The signing of the Claim of Right

The Claim of Right, signed at Edinburgh’s General Assembly Hall, demonstrated the widespread support of the country’s MPs, European MPs, churches and trades unions for an independent Scottish Parliament.

The Church of Scotland's General Assembly Hall, Edinburgh
The Church of Scotland’s General Assembly Hall, Edinburgh

Among those who added their name were high profile MPs, including future Prime Minister Gordon Brown, who had been a prominent campaigner in the run-up to the 1979 referendum on the establishment of an independent parliament along the same lines.

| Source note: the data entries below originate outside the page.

/-- R210 and R211: vcvt and vquant write the converted lanes that PRED selects with the tag of their destination format and
gather the sticky flags; a conversion that may not stand marks VD. R189: SR takes one draw for each lane it writes, and no
other rounding takes any. What vcvt leaves of the sidecar is log entry 26, and FTZ in vcvt is log entry 38. -/
def Obligations.VectorConversion : Prop :=
  (∀ (s : State) (t o : Nat) (c : Vec) (f : Firing) (d a : VNum) (fmt : BitVec 4) (rm : RmC) (sat nanp : Bool) (p : Pred),
    VecRuns s t o c f → d.val < c.vregs.length → c.markOf [a] p = none →
    let x := if rm = .sr then drawsX (c.writtenCount p (c.v a).vlen) c.x else c.x
    (∀ out, cvtOut (s.ftz (s.lctxOf t)) c a fmt.toNat rm sat nanp p = .ok out →
      (p = none ∨ (c.v d).tag = mkTag fmt.toNat false 0) →
      ∃ s' c', exec (.vcvt d a fmt rm sat nanp p) s = .next s' ∧ s'.vec t o = some c' ∧
        VecWrote c c' f d { lanes := blend c p d out.lanes.length fun i => out.lanes.getD i 0, tag := mkTag fmt.toNat false 0,
                            side := (c.v d).side, mark := none } ∧
        c'.flags = c.flags ||| out.flags ∧ c'.x = x) ∧
    (∀ code, cvtOut (s.ftz (s.lctxOf t)) c a fmt.toNat rm sat nanp p = .error code →
      ∃ s' c', exec (.vcvt d a fmt rm sat nanp p) s = .next s' ∧ s'.vec t o = some c' ∧
        VecWrote c c' f d ((c.v d).marked (s.origin t o code)) ∧ c'.flags = c.flags)) ∧
  (∀ (s : State) (t o : Nat) (c : Vec) (f : Firing) (d a : VNum) (fmt : BitVec 4) (rm : RmC) (bsz : BitVec 3) (p : Pred),
    VecRuns s t o c f → d.val < c.vregs.length → c.markOf [a] p = none →
    let x := if rm = .sr then drawsX (c.writtenCount p (c.v a).vlen) c.x else c.x
    (∀ out, quantOut (s.ftz (s.lctxOf t)) c a fmt.toNat rm bsz.toNat p = .ok out →
      (p = none ∨ (c.v d).tag = mkTag fmt.toNat true bsz.toNat) →
      ∃ s' c', exec (.vquant d a fmt rm bsz p) s = .next s' ∧ s'.vec t o = some c' ∧
        VecWrote c c' f d
          { lanes := blend c p d out.lanes.length fun i => out.lanes.getD i 0, tag := mkTag fmt.toNat true bsz.toNat,
            side := out.side.getD (c.v d).side, mark := none } ∧
        c'.flags = c.flags ||| out.flags ∧ c'.x = x) ∧
    (isFloat3 (tagFmt (c.v a).tag) = false ∨ tagScl (c.v a).tag = true →
      ∃ s' c', exec (.vquant d a fmt rm bsz p) s = .next s' ∧ s'.vec t o = some c' ∧
        VecWrote c c' f d ((c.v d).marked (s.origin t o Code.invalid)) ∧ c'.flags = c.flags))

/-- R212 and R220: vscale makes the lanes of an E8M0 register the block scales of VD, the other bytes zero; vtag.set gives
VD a format, keeping VLEN and MARK; vtag.get writes the tag, VLEN and the sticky flags of VA to three INT32 lanes, even from
a marked VA, and may clear the flags. That vscale keeps MARK, and the two vtag words the sidecar, is log entry 26. -/
def Obligations.VectorTags : Prop :=
  (∀ (s : State) (t o : Nat) (c : Vec) (f : Firing) (d a : VNum) (bsz : BitVec 3),
    VecRuns s t o c f → d.val < c.vregs.length → (c.v a).mark = none → tagFmt (c.v a).tag = 0xE →
    tagScl (c.v a).tag = false → tagFmt (c.v d).tag ≠ 0 →
    ∃ s' c' side, exec (.vscale d a bsz) s = .next s' ∧ s'.vec t o = some c' ∧ VecWrote c c' f d
      { c.v d with side := side, tag := mkTag (tagFmt (c.v d).tag) true bsz.toNat } ∧
      ∀ k, k < 64 → sideByte side k =
        if k < (if bsz = 1 then 32 else if bsz = 2 then 16 else 1) then ((c.v a).lane k).toNat % 256 else 0) ∧
  (∀ (s : State) (t o : Nat) (c : Vec) (f : Firing) (d : VNum) (fmt : BitVec 4) (scl : Bool) (bsz : BitVec 3),
    VecRuns s t o c f → d.val < c.vregs.length →
    ∃ s' c', exec (.vtagSet d fmt scl bsz) s = .next s' ∧ s'.vec t o = some c' ∧ VecWrote c c' f d
      { lanes := (c.v d).lanes.map fun x => BitVec.ofNat 32 (x.toNat % 2 ^ fmtBits fmt.toNat),
        tag := mkTag fmt.toNat scl bsz.toNat, side := if fmt = 0 then 0 else (c.v d).side, mark := (c.v d).mark }) ∧
  (∀ (s : State) (t o : Nat) (c : Vec) (f : Firing) (d a : VNum) (clr : Bool),
    VecRuns s t o c f → d.val < c.vregs.length →
    ∃ s' c', exec (.vtagGet d a clr) s = .next s' ∧ s'.vec t o = some c' ∧ VecWrote c c' f d
      { lanes := [(c.v a).tag.zeroExtend 32, BitVec.ofNat 32 (c.v a).vlen, c.flags.zeroExtend 32], tag := 0x09,
        side := (c.v d).side, mark := none } ∧
      c'.flags = (if clr then 0 else c.flags))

Its signing marked a mid-point between the 1979 referendum and the 1989 devolution of powers from the United Kingdom to the parliament established in Edinburgh.

In total, the Claim was signed by all but one of Scotland’s European MEPs, 58 of its 72 Westminster MPs and nine in ten of its councils.

A statement of intent

The Claim of Right was not a legally binding document, but a statement of intent upon the part of its signatories to “acknowledge the sovereign right of the Scottish people to determine the form of Government best suited to their needs” and to “pledge that in all our actions and deliberations their interests shall be paramount”. It also required the signatories to agree a scheme for a Scottish assembly, mobilise Scottish opinion in support of that scheme and to assert the right of the Scottish people to bring the scheme to fruition.

The Claim of Right was passed to the Scottish Parliament’s education centre upon its founding in 1989 where it was received on behalf of the Parliament by Canon Kenyon Wright. Reporting on the exchange, the BBC News website explained that the convention that formulated and signed the Claim “saw its main role as negotiating with the then Conservative government on devolution for Scotland but it was not until Labour’s General Election victory in 1997 that the ambition could be realised and Scotland later voted for a new parliament in a referendum.”

A motion based on the Claim

However, that didn’t relegate the Claim to a mere historical artefact.

In 2018, the Claim of Right formed the basis of a motion put forward in the Westminster Parliament by Ian Blackford who asked “why do the Tory Government think they can do whatever they want to Scotland and get away with it? Many in Scotland are outraged that the Conservative Government have argued that times are not normal and that that allows them to change the devolution settlement in the teeth of the opposition of the Scottish Parliament. Put simply, the Conservatives have no mandate for their power grab on the Scottish Parliament… in Scotland, it is the Scottish people who are sovereign.”